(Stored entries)
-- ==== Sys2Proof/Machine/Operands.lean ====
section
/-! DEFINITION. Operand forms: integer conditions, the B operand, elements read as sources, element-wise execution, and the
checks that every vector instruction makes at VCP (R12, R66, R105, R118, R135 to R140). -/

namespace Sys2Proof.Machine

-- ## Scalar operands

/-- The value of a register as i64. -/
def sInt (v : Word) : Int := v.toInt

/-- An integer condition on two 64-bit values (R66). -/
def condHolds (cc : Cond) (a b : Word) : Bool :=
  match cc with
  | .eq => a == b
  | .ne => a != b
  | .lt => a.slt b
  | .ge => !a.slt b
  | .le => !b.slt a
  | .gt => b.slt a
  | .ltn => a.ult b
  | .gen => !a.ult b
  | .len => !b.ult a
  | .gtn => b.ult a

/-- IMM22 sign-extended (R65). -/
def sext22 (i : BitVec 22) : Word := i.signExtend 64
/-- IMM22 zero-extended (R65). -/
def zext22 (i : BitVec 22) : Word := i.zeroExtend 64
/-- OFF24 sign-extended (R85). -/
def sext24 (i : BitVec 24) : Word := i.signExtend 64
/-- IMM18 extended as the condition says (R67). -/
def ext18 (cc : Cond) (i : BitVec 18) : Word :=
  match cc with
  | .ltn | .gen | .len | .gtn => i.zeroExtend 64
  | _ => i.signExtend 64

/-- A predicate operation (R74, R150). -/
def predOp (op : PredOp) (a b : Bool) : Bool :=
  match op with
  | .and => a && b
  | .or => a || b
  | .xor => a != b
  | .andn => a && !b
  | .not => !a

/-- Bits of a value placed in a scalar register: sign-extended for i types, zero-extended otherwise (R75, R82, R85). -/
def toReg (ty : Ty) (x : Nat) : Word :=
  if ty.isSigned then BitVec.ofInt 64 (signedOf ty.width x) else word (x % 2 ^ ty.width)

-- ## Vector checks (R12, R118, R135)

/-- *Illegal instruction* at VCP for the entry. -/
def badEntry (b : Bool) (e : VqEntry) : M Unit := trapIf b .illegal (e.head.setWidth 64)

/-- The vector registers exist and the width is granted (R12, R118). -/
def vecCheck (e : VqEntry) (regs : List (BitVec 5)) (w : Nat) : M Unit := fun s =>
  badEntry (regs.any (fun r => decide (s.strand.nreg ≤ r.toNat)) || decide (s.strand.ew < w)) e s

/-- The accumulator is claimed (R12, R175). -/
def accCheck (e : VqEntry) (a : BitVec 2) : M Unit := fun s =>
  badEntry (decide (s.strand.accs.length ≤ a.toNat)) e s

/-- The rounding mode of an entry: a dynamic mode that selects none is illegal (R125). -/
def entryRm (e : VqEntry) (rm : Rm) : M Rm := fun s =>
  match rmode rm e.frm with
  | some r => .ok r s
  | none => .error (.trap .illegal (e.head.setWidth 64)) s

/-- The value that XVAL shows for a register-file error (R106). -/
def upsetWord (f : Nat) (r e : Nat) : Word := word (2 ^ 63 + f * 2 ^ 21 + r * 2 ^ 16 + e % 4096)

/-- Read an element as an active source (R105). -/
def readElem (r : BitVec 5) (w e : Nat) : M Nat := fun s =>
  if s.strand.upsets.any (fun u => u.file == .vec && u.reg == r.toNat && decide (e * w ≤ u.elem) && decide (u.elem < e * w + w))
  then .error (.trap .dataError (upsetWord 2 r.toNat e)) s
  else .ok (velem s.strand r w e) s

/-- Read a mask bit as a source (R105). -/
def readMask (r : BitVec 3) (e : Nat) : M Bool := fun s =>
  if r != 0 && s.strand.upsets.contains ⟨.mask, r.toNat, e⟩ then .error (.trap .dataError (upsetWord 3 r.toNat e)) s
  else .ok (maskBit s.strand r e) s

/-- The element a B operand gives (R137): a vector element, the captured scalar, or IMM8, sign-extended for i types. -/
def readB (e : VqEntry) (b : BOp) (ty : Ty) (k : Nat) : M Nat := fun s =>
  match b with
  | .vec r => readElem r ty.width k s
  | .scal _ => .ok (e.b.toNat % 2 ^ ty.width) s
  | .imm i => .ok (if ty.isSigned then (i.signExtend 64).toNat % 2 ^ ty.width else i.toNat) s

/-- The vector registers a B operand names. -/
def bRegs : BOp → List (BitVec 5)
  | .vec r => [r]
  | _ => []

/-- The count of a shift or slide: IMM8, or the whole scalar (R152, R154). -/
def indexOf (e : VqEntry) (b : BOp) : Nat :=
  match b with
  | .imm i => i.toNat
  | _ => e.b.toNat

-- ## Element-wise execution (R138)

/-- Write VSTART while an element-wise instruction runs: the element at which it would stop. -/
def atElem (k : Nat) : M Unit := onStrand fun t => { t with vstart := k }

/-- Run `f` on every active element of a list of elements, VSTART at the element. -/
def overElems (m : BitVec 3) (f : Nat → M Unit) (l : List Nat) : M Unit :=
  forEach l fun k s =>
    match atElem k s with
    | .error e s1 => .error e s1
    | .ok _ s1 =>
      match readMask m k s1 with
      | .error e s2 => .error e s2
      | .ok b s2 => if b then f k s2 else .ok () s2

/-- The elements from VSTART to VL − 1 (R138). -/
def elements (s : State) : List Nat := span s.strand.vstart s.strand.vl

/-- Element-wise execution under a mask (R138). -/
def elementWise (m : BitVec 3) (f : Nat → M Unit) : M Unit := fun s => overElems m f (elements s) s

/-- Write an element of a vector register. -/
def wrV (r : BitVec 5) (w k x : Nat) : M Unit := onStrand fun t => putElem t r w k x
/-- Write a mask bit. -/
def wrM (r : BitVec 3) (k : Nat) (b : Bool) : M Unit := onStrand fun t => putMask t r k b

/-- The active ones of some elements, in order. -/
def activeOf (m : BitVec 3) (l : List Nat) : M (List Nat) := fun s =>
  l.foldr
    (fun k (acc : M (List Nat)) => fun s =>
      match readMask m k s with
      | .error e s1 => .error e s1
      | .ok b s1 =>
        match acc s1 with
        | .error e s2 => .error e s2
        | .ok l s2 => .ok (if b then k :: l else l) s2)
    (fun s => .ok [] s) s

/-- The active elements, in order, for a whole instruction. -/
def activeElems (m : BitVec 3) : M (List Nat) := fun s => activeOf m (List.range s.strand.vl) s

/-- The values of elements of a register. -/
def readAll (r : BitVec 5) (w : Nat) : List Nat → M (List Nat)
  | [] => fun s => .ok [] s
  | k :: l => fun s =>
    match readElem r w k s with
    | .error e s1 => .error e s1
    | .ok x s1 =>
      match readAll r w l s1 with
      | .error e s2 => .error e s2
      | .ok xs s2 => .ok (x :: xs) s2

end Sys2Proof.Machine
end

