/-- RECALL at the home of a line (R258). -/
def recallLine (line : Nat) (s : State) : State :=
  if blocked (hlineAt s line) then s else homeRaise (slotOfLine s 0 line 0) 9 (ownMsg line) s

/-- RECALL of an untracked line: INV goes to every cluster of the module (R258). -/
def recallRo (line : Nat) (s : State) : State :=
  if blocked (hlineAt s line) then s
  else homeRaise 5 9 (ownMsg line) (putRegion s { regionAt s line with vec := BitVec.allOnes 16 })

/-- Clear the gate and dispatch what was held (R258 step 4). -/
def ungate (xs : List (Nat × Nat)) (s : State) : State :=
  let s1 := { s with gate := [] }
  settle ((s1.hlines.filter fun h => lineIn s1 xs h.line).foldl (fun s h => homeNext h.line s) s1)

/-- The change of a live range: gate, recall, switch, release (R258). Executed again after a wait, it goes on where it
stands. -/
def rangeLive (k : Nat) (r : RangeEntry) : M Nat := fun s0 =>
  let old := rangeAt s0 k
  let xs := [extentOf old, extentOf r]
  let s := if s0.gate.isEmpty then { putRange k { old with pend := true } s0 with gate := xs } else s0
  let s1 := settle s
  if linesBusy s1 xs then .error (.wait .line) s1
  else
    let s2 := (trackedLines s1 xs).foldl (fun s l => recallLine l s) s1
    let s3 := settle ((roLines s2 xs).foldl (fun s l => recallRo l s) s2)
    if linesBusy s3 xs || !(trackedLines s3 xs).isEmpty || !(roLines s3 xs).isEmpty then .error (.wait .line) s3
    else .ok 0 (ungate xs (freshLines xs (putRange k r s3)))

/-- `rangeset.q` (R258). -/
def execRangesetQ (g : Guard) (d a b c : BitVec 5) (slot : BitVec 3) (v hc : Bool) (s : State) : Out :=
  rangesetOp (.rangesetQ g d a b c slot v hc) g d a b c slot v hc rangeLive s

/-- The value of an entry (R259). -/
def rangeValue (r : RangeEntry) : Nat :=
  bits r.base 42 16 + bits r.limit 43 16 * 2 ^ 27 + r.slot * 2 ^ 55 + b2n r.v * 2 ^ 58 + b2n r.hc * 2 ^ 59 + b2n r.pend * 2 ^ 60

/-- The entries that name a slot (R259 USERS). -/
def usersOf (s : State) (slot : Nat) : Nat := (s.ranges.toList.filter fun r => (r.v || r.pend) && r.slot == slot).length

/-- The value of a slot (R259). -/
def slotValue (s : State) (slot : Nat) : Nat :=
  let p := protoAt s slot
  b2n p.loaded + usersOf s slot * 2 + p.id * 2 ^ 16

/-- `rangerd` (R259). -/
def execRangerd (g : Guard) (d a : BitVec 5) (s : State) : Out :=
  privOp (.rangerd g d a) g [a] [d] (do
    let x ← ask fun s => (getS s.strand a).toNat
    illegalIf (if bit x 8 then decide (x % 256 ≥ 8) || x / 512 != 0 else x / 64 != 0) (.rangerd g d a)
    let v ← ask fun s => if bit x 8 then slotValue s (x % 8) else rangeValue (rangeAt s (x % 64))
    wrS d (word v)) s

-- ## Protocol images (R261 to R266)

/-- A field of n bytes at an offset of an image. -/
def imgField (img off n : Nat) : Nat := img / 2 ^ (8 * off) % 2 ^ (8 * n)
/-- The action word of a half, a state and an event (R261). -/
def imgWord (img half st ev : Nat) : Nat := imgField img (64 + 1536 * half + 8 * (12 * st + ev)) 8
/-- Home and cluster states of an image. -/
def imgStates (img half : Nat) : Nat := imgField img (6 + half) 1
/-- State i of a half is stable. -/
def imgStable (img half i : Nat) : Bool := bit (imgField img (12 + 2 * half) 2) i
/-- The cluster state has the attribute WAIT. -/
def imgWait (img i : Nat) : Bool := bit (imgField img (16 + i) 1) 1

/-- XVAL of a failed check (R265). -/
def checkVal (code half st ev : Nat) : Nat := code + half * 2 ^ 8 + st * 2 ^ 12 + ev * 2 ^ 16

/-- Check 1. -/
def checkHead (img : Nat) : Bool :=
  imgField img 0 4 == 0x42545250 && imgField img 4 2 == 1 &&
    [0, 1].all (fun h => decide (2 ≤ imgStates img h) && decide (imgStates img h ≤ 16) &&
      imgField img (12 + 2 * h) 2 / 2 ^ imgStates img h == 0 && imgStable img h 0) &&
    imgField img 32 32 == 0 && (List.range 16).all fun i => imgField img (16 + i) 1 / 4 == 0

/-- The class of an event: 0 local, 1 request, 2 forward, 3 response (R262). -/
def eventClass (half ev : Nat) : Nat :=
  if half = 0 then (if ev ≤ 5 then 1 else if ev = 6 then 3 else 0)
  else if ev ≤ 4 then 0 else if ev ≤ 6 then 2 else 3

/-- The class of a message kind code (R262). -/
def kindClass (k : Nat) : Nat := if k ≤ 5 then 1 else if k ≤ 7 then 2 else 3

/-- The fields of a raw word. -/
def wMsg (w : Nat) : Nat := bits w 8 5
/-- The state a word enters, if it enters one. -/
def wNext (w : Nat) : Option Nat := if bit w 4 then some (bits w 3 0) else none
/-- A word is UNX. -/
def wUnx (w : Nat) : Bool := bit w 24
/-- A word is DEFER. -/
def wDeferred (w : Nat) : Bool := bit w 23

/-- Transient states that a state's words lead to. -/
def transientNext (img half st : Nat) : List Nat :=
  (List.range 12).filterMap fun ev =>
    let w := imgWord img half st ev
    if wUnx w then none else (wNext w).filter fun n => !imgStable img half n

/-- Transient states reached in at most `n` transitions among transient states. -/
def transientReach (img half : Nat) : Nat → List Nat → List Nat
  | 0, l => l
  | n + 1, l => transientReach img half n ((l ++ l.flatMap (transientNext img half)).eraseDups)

### WHAT IS BEING ASKED:
Among the records above, only the lines between the line holding "if half = 0" and the line holding "if wUnx w then", inclusive, are to be output, exactly as written.

### RESULT BELOW:
  if half = 0 then (if ev ≤ 5 then 1 else if ev = 6 then 3 else 0)
  else if ev ≤ 4 then 0 else if ev ≤ 6 then 2 else 3

/-- The class of a message kind code (R262). -/
def kindClass (k : Nat) : Nat := if k ≤ 5 then 1 else if k ≤ 7 then 2 else 3

/-- The fields of a raw word. -/
def wMsg (w : Nat) : Nat := bits w 8 5
/-- The state a word enters, if it enters one. -/
def wNext (w : Nat) : Option Nat := if bit w 4 then some (bits w 3 0) else none
/-- A word is UNX. -/
def wUnx (w : Nat) : Bool := bit w 24
/-- A word is DEFER. -/
def wDeferred (w : Nat) : Bool := bit w 23

/-- Transient states that a state's words lead to. -/
def transientNext (img half st : Nat) : List Nat :=
  (List.range 12).filterMap fun ev =>
    let w := imgWord img half st ev
    if wUnx w then none else (wNext w).filter fun n => !imgStable img half n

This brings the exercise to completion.